Medium and high current SSR's dissipate heat during switching. When using an SSR this problem of heat dissipation must be managed. It is very important to select the correct heatsink to allow maximum performance from the SSR. The use of the correct heatsink has a direct influence on the maximum load current that can be switched and the maximum ambient temperature of the SSR. To assist with heat dissipation a thermal pad should be used between the relay and heatsink, or alternatively thermal conductive grease can be used. For very high performance applications, air cooling may also be necessary. Failure to manage the generation of heat by the SSR during switching may damage the SSR and lead to product failure.

We can use a simple thermal model to calculate the heat dissipation as follows:

TJ-TA=P X RJA

In the above formula TJ stands for the junction temperature of the power parts of semiconductor(℃), TA stands for the ambient temperature (℃), P stands for general power consumption (W) and RJA stands for thermal resistance (℃/W) from junction to ambient. The thermal resistance of simplified SSR relays is made up of two parts as follow: RJA=RJC+RCA. In the formula, RJC stands for thermal resistance from junction to case and RCA stands for the thermal resistance from case to ambient.

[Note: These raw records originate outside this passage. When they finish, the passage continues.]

/-- Blocks in each state word, of each kind, and malformed. -/
theorem test_meets_BlockReadDecidesByRow :
    (∀ walk ∈ [false, true],
      let s := serving (request .blockRead 64) (withStation
        (fun st => { st with op := some { operation .own (.block 0x80#32) with walk := walk } }) running)
      s.mp.current = some (request .blockRead 64) ∧ (request .blockRead 64).station = some 3
        ∧ (s.st 3).op = some { operation .own (.block 0x80#32) with walk := walk })
      ∧ (∀ w ∈ [0, 1, 2, 3, 4, 0xFFFFFFFF], leField (blockBytes w 1) 4 4 = w ∧ (blockBytes w 1).length = 64)
      ∧ (HostPart.ofBlock (blockBytes 1 0)).malformed = true
      ∧ (∀ k ∈ [1, 2, 3, 4], (HostPart.ofBlock (blockBytes 1 k)).malformed = false
        ∧ (HostPart.ofBlock (blockBytes 1 k)).kind = BlockKind.ofCode k) := by decide +kernel

theorem test_meets_TakenWritePutsBlockInFlight :
    let s := serving (request .takenWrite 4) (working .own (.taken 0x80#32 host))
    s.mp.current = some (request .takenWrite 4) ∧ (request .takenWrite 4).kind = .takenWrite
      ∧ (s.st 3).op = some (operation .own (.taken 0x80#32 host)) := by decide +kernel

def retired (a : After) (halt : Bool) : Retirement := ⟨0x80#32, false, true, halt, .abandoned, a⟩

theorem test_meets_RetirementWritesInOrder :
    (∀ k ∈ [RequestKind.resultWrite, .doneWrite],
      (serving (request k 4) (working .own .final)).mp.current = some (request k 4) ∧ (request k 4).station = some 3)
      ∧ ((working .own (.result (retired .walk true))).st 3).op = some (operation .own (.result (retired .walk true)))
      ∧ ((working .own (.done (retired .walk true))).st 3).op = some (operation .own (.done (retired .walk true)))
      ∧ ((engaged (turn .order .request) (flight .order host)).st 3).inFlight = some (flight .order host) := by
  decide +kernel

/-- Each continuation, with the halt rule met and not, with a watch and without, in a turn with its lapse limit reached
and not. -/
theorem test_meets_RetirementContinues :
    (∀ a ∈ [After.turn, .following, .stoppoint, .walk, .withdraw, .takeDown, .lost, .restart], ∀ halt ∈ [false, true],
      let s := serving (request .statusWrite 32) (working .own (.status (retired a halt)))
      s.mp.current = some (request .statusWrite 32)
        ∧ (s.st 3).op = some (operation .own (.status (retired a halt))) ∧ (retired a halt).halts = halt)
      ∧ (∀ lapsed ∈ [false, true], ∀ halt ∈ [false, true],
        let s := serving (request .statusWrite 32) ((engaged { turn .order (.handed (.exhausted .order) .unanswered) with
          lapsed := lapsed } (flight .order host)).modSt 3 fun st =>
            { st with lapses := 3, op := some (operation .turn (.status (retired .turn halt))) })
        s.mp.current = some (request .statusWrite 32) ∧ s.lapsedOut 3 = lapsed
          ∧ ((s.afterWrite (request .statusWrite 32)).setNotice 3).lapsedOut 3 = lapsed
          ∧ (s.st 3).op = some (operation .turn (.status (retired .turn halt))) ∧ (retired .turn halt).halts = halt)
      ∧ (∀ interval ∈ [0, 4],
        let s := serving (request .statusWrite 32) (withStation (fun st =>
          { st with
            config := some { config .direct with watchInterval := interval }
            op := some (operation .application (.status (retired .takeDown true))) }) running)
        s.mp.current = some (request .statusWrite 32) ∧ (s.config 3).watchInterval = interval
          ∧ (s.st 3).op = some (operation .application (.status (retired .takeDown true)))) := by decide +kernel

For example, when we calculate the heat dissipation of KS15/D-24Z25, RJC of this relay is about 1.2℃/W, RCA is about 8.5℃/W. The max. allowable junction temperature is 12℃ and the power consumption is P=U x I. When the current is 10A or below 10A, the TRIAC voltage drop is about 1.1V. The formula of product without heat sink is show as follow, 125- TA=1.1 X I X (1.2+8.5).

According to the above formula, the max. current is 9.3A at 25℃ambient temperature and 6A at 60℃ ambient temperature when the product dose not add a heat sink.

If we add HF92B-120 heat sink to this relay and the reference thermal resistance is about 1.1℃/W. Neglecting the thermal resistance from SSR metal base to heat sink, and the voltage drop is about 1.25V on full load current. The formula will be 125- TA=1.5 X I X (1.2+1.1). Max. ambient temperature will be 40℃ when the operating current is 25A and the max. current will be 18A when the ambient temperature is 60℃. Due to the different heat sink types, the corresponding thermal resistance changes. So there are different current values under corresponding ambient temperature.